I’d have said this was just a meh book, if not for one big problem. The whole premise that puts the three main characters together is preposterous. To say I was incredulous that the character that wanted Aubrey dead as badly as he did would have the compassion to allow the events of this story is putting it mildly. I suspect it was supposed to make him a grey character, instead of a villain. But it just red as wishy-washy and unbelievable. And if the very bedrock a book is build on is as shaky as this, nothing else stands on it. The book is supposed to be about life and death and a fight to survive, but the things that actually happen….a party, and getting to school everyday, and flirting, and going to work. None of it really hung together, I’m sorry to say. And then the unfounded mysticism was dropped in at the end. Nope, none of it worked.

Too Many Faery Princes

Book Review of Too Many Faery Princes, by Alex Beecroft

I picked up a copy of Too Many Faery Princes (by Alex Beecroft) on Amazon.

Description from Goodreads: 
Kjartan’s family is royally dysfunctional. He’d prefer to ignore the lot of them, but can’t since his father has set him and his brothers on a quest to win a throne Kjartan doesn’t even want. Worse, his younger brother resorts to murder and forces Kjartan to teleport—without looking where he’s going. 

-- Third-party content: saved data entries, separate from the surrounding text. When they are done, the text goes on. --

/-! ### modTask -/

@[simp] theorem modTask_mem (s : State) (t : BitVec 64) (f : Task → Task) : (s.modTask t f).mem = s.mem := rfl
@[simp] theorem modTask_poison (s : State) (t : BitVec 64) (f : Task → Task) : (s.modTask t f).poison = s.poison := rfl
@[simp] theorem modTask_l2 (s : State) (t : BitVec 64) (f : Task → Task) : (s.modTask t f).l2 = s.l2 := rfl
@[simp] theorem modTask_replicas (s : State) (t : BitVec 64) (f : Task → Task) : (s.modTask t f).replicas = s.replicas := rfl
@[simp] theorem modTask_frames (s : State) (t : BitVec 64) (f : Task → Task) : (s.modTask t f).frames = s.frames := rfl
@[simp] theorem modTask_studios (s : State) (t : BitVec 64) (f : Task → Task) : (s.modTask t f).studios = s.studios := rfl
@[simp] theorem modTask_dieTlb (s : State) (t : BitVec 64) (f : Task → Task) : (s.modTask t f).dieTlb = s.dieTlb := rfl
@[simp] theorem modTask_svs (s : State) (t : BitVec 64) (f : Task → Task) : (s.modTask t f).svs = s.svs := rfl
@[simp] theorem modTask_units (s : State) (t : BitVec 64) (f : Task → Task) : (s.modTask t f).units = s.units := rfl
@[simp] theorem modTask_arenas (s : State) (t : BitVec 64) (f : Task → Task) : (s.modTask t f).arenas = s.arenas := rfl
@[simp] theorem modTask_pages (s : State) (t : BitVec 64) (f : Task → Task) : (s.modTask t f).pages = s.pages := rfl
@[simp] theorem modTask_sweeps (s : State) (t : BitVec 64) (f : Task → Task) : (s.modTask t f).sweeps = s.sweeps := rfl
@[simp] theorem modTask_sealbs (s : State) (t : BitVec 64) (f : Task → Task) : (s.modTask t f).sealbs = s.sealbs := rfl
@[simp] theorem modTask_shoots (s : State) (t : BitVec 64) (f : Task → Task) : (s.modTask t f).shoots = s.shoots := rfl
@[simp] theorem modTask_views (s : State) (t : BitVec 64) (f : Task → Task) : (s.modTask t f).views = s.views := rfl
@[simp] theorem modTask_ctxs (s : State) (t : BitVec 64) (f : Task → Task) : (s.modTask t f).ctxs = s.ctxs := rfl
@[simp] theorem modTask_cells (s : State) (t : BitVec 64) (f : Task → Task) : (s.modTask t f).cells = s.cells := rfl
@[simp] theorem modTask_gesso (s : State) (t : BitVec 64) (f : Task → Task) : (s.modTask t f).gesso = s.gesso := rfl
@[simp] theorem modTask_ckpts (s : State) (t : BitVec 64) (f : Task → Task) : (s.modTask t f).ckpts = s.ckpts := rfl
@[simp] theorem modTask_rounds (s : State) (t : BitVec 64) (f : Task → Task) : (s.modTask t f).rounds = s.rounds := rfl
@[simp] theorem modTask_packets (s : State) (t : BitVec 64) (f : Task → Task) : (s.modTask t f).packets = s.packets := rfl
@[simp] theorem modTask_routers (s : State) (t : BitVec 64) (f : Task → Task) : (s.modTask t f).routers = s.routers := rfl
@[simp] theorem modTask_landed (s : State) (t : BitVec 64) (f : Task → Task) : (s.modTask t f).landed = s.landed := rfl
@[simp] theorem modTask_held (s : State) (t : BitVec 64) (f : Task → Task) : (s.modTask t f).held = s.held := rfl
@[simp] theorem modTask_ctlLog (s : State) (t : BitVec 64) (f : Task → Task) : (s.modTask t f).ctlLog = s.ctlLog := rfl
@[simp] theorem modTask_module (s : State) (t : BitVec 64) (f : Task → Task) : (s.modTask t f).module = s.module := rfl
@[simp] theorem modTask_agenda (s : State) (t : BitVec 64) (f : Task → Task) : (s.modTask t f).agenda = s.agenda := rfl
@[simp] theorem modTask_cur (s : State) (t : BitVec 64) (f : Task → Task) : (s.modTask t f).cur = s.cur := rfl
@[simp] theorem modTask_fresh (s : State) (t : BitVec 64) (f : Task → Task) : (s.modTask t f).fresh = s.fresh := rfl

/-! ### modGesso -/

@[simp] theorem modGesso_mem (s : State) (d : Nat) (f : Gesso → Gesso) : (s.modGesso d f).mem = s.mem := rfl
@[simp] theorem modGesso_poison (s : State) (d : Nat) (f : Gesso → Gesso) : (s.modGesso d f).poison = s.poison := rfl
@[simp] theorem modGesso_l2 (s : State) (d : Nat) (f : Gesso → Gesso) : (s.modGesso d f).l2 = s.l2 := rfl
@[simp] theorem modGesso_replicas (s : State) (d : Nat) (f : Gesso → Gesso) : (s.modGesso d f).replicas = s.replicas := rfl
@[simp] theorem modGesso_frames (s : State) (d : Nat) (f : Gesso → Gesso) : (s.modGesso d f).frames = s.frames := rfl
@[simp] theorem modGesso_studios (s : State) (d : Nat) (f : Gesso → Gesso) : (s.modGesso d f).studios = s.studios := rfl
@[simp] theorem modGesso_dieTlb (s : State) (d : Nat) (f : Gesso → Gesso) : (s.modGesso d f).dieTlb = s.dieTlb := rfl
@[simp] theorem modGesso_svs (s : State) (d : Nat) (f : Gesso → Gesso) : (s.modGesso d f).svs = s.svs := rfl
@[simp] theorem modGesso_units (s : State) (d : Nat) (f : Gesso → Gesso) : (s.modGesso d f).units = s.units := rfl
@[simp] theorem modGesso_arenas (s : State) (d : Nat) (f : Gesso → Gesso) : (s.modGesso d f).arenas = s.arenas := rfl
@[simp] theorem modGesso_pages (s : State) (d : Nat) (f : Gesso → Gesso) : (s.modGesso d f).pages = s.pages := rfl
@[simp] theorem modGesso_sweeps (s : State) (d : Nat) (f : Gesso → Gesso) : (s.modGesso d f).sweeps = s.sweeps := rfl
@[simp] theorem modGesso_sealbs (s : State) (d : Nat) (f : Gesso → Gesso) : (s.modGesso d f).sealbs = s.sealbs := rfl
@[simp] theorem modGesso_shoots (s : State) (d : Nat) (f : Gesso → Gesso) : (s.modGesso d f).shoots = s.shoots := rfl
@[simp] theorem modGesso_views (s : State) (d : Nat) (f : Gesso → Gesso) : (s.modGesso d f).views = s.views := rfl
@[simp] theorem modGesso_ctxs (s : State) (d : Nat) (f : Gesso → Gesso) : (s.modGesso d f).ctxs = s.ctxs := rfl
@[simp] theorem modGesso_tasks (s : State) (d : Nat) (f : Gesso → Gesso) : (s.modGesso d f).tasks = s.tasks := rfl
@[simp] theorem modGesso_cells (s : State) (d : Nat) (f : Gesso → Gesso) : (s.modGesso d f).cells = s.cells := rfl
@[simp] theorem modGesso_ckpts (s : State) (d : Nat) (f : Gesso → Gesso) : (s.modGesso d f).ckpts = s.ckpts := rfl
@[simp] theorem modGesso_rounds (s : State) (d : Nat) (f : Gesso → Gesso) : (s.modGesso d f).rounds = s.rounds := rfl
@[simp] theorem modGesso_packets (s : State) (d : Nat) (f : Gesso → Gesso) : (s.modGesso d f).packets = s.packets := rfl
@[simp] theorem modGesso_routers (s : State) (d : Nat) (f : Gesso → Gesso) : (s.modGesso d f).routers = s.routers := rfl
@[simp] theorem modGesso_landed (s : State) (d : Nat) (f : Gesso → Gesso) : (s.modGesso d f).landed = s.landed := rfl
@[simp] theorem modGesso_held (s : State) (d : Nat) (f : Gesso → Gesso) : (s.modGesso d f).held = s.held := rfl
@[simp] theorem modGesso_ctlLog (s : State) (d : Nat) (f : Gesso → Gesso) : (s.modGesso d f).ctlLog = s.ctlLog := rfl
@[simp] theorem modGesso_module (s : State) (d : Nat) (f : Gesso → Gesso) : (s.modGesso d f).module = s.module := rfl
@[simp] theorem modGesso_agenda (s : State) (d : Nat) (f : Gesso → Gesso) : (s.modGesso d f).agenda = s.agenda := rfl
@[simp] theorem modGesso_cur (s : State) (d : Nat) (f : Gesso → Gesso) : (s.modGesso d f).cur = s.cur := rfl
@[simp] theorem modGesso_fresh (s : State) (d : Nat) (f : Gesso → Gesso) : (s.modGesso d f).fresh = s.fresh := rfl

Art gallery worker Joel Wilson’s day has gone from hopeless, to hopeful, then straight to hell. One minute he’s sure his boss has found a way to save the floundering business, the next he’s scrambling to sell everything to pay off a loan shark. If anyone needs a fairy godmother right now, it’s Joel. What he gets is a fugitive elven prince in a trash bin. 

They’ll both have to make the best of it, because fairy tales run roughshod over reluctant heroes. Particularly when there aren’t enough happy endings to go around

Review:

I thought this was a very sweet, low heat MM romance. I appreciated the diversity in the small cast and the happy for now ending. The writing was perfectly serviceable, but there wasn’t anything particularly stand-out in the plot (other than it being about a prince, instead of a princess). It was pretty much exactly what you would expect it to be, nothing more/nothing less. There’s not much more to say on the matter.